AIM OF THE TASK
In the listing below, write out exactly each line from the first through the one containing "(Chip.stageRetire s d).good G := by".

......

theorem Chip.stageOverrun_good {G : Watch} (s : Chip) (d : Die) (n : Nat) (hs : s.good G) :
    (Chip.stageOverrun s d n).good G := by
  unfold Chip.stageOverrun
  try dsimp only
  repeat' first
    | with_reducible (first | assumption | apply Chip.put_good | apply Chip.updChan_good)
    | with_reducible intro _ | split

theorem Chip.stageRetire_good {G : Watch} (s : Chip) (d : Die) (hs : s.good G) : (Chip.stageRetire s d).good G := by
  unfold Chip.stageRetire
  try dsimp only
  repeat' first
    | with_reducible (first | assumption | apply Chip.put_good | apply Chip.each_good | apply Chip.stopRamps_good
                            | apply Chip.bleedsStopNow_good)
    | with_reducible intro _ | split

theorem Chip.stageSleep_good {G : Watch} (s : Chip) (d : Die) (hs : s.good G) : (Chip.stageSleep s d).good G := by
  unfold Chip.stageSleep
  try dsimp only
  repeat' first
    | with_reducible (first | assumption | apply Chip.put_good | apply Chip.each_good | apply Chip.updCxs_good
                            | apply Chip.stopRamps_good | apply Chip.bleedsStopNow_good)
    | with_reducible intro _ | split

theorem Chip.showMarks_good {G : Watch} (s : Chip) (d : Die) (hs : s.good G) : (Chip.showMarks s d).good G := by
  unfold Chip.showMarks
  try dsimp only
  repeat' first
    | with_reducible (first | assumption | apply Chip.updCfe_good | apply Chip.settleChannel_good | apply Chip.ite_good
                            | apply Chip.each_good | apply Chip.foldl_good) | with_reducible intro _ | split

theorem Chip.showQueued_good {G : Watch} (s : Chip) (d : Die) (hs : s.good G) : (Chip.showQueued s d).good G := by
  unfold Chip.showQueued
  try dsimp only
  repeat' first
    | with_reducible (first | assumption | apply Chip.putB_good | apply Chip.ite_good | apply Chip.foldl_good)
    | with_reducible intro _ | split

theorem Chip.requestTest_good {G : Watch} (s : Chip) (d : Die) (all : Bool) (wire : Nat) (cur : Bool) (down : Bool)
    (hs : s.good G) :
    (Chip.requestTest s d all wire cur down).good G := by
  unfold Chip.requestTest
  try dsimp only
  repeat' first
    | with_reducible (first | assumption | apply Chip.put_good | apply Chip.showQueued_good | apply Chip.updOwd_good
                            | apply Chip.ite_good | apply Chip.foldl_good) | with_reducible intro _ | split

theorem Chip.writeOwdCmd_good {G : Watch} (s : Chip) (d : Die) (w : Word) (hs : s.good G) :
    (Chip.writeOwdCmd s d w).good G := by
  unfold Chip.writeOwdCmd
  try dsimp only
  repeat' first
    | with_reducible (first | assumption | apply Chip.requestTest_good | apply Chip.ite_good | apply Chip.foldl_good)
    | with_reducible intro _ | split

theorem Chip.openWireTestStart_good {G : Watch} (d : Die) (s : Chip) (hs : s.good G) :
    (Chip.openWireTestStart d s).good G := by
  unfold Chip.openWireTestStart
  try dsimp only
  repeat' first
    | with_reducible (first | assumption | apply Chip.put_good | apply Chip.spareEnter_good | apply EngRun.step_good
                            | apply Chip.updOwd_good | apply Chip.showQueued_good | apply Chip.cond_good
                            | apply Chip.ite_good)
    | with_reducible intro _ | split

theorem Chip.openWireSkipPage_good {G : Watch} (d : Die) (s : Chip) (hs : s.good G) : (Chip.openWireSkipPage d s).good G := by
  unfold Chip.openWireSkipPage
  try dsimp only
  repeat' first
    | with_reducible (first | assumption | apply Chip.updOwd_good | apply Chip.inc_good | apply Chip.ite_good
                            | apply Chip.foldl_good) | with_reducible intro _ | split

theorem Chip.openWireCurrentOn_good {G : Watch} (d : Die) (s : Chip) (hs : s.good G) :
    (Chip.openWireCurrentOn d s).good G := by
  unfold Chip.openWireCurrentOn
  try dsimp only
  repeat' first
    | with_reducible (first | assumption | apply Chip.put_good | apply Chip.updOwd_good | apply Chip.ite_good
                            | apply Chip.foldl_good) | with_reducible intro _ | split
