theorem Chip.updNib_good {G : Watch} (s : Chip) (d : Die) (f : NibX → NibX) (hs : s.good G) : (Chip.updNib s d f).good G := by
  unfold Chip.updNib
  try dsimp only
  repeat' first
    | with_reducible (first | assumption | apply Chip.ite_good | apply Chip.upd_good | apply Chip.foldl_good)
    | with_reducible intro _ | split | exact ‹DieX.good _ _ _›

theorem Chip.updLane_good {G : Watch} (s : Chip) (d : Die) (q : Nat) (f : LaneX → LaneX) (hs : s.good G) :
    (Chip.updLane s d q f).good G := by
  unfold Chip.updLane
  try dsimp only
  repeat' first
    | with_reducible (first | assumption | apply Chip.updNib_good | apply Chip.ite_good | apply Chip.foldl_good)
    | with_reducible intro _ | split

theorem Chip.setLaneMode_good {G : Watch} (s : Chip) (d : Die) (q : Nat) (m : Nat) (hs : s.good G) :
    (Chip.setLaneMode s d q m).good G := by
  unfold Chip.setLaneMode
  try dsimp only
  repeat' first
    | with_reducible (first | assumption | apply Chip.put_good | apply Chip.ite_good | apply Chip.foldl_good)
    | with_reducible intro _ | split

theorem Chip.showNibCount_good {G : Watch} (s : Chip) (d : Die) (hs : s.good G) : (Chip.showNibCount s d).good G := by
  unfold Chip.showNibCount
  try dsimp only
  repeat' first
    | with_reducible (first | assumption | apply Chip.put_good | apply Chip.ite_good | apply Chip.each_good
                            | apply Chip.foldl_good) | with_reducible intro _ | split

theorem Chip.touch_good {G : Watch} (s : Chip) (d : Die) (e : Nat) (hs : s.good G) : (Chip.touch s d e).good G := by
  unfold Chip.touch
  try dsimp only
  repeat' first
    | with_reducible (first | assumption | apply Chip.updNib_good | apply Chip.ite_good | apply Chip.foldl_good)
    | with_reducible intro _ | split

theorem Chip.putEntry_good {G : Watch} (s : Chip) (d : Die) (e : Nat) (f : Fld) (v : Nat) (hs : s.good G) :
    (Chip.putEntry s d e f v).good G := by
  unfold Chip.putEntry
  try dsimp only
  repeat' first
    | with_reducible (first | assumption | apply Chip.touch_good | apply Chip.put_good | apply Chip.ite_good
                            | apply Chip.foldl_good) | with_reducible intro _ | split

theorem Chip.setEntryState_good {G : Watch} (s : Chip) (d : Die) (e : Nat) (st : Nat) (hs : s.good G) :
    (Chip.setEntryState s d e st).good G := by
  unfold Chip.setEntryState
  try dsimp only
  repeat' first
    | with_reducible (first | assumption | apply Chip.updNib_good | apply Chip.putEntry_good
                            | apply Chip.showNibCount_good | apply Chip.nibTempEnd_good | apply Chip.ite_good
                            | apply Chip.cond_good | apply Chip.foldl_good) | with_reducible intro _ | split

......

RESULT
theorem Chip.stageOverrun_good {G : Watch} (s : Chip) (d : Die) (n : Nat) (hs : s.good G) :
    (Chip.stageOverrun s d n).good G := by
  unfold Chip.stageOverrun
  try dsimp only
  repeat' first
    | with_reducible (first | assumption | apply Chip.put_good | apply Chip.updChan_good)
    | with_reducible intro _ | split

theorem Chip.stageRetire_good {G : Watch} (s : Chip) (d : Die) (hs : s.good G) : (Chip.stageRetire s d).good G := by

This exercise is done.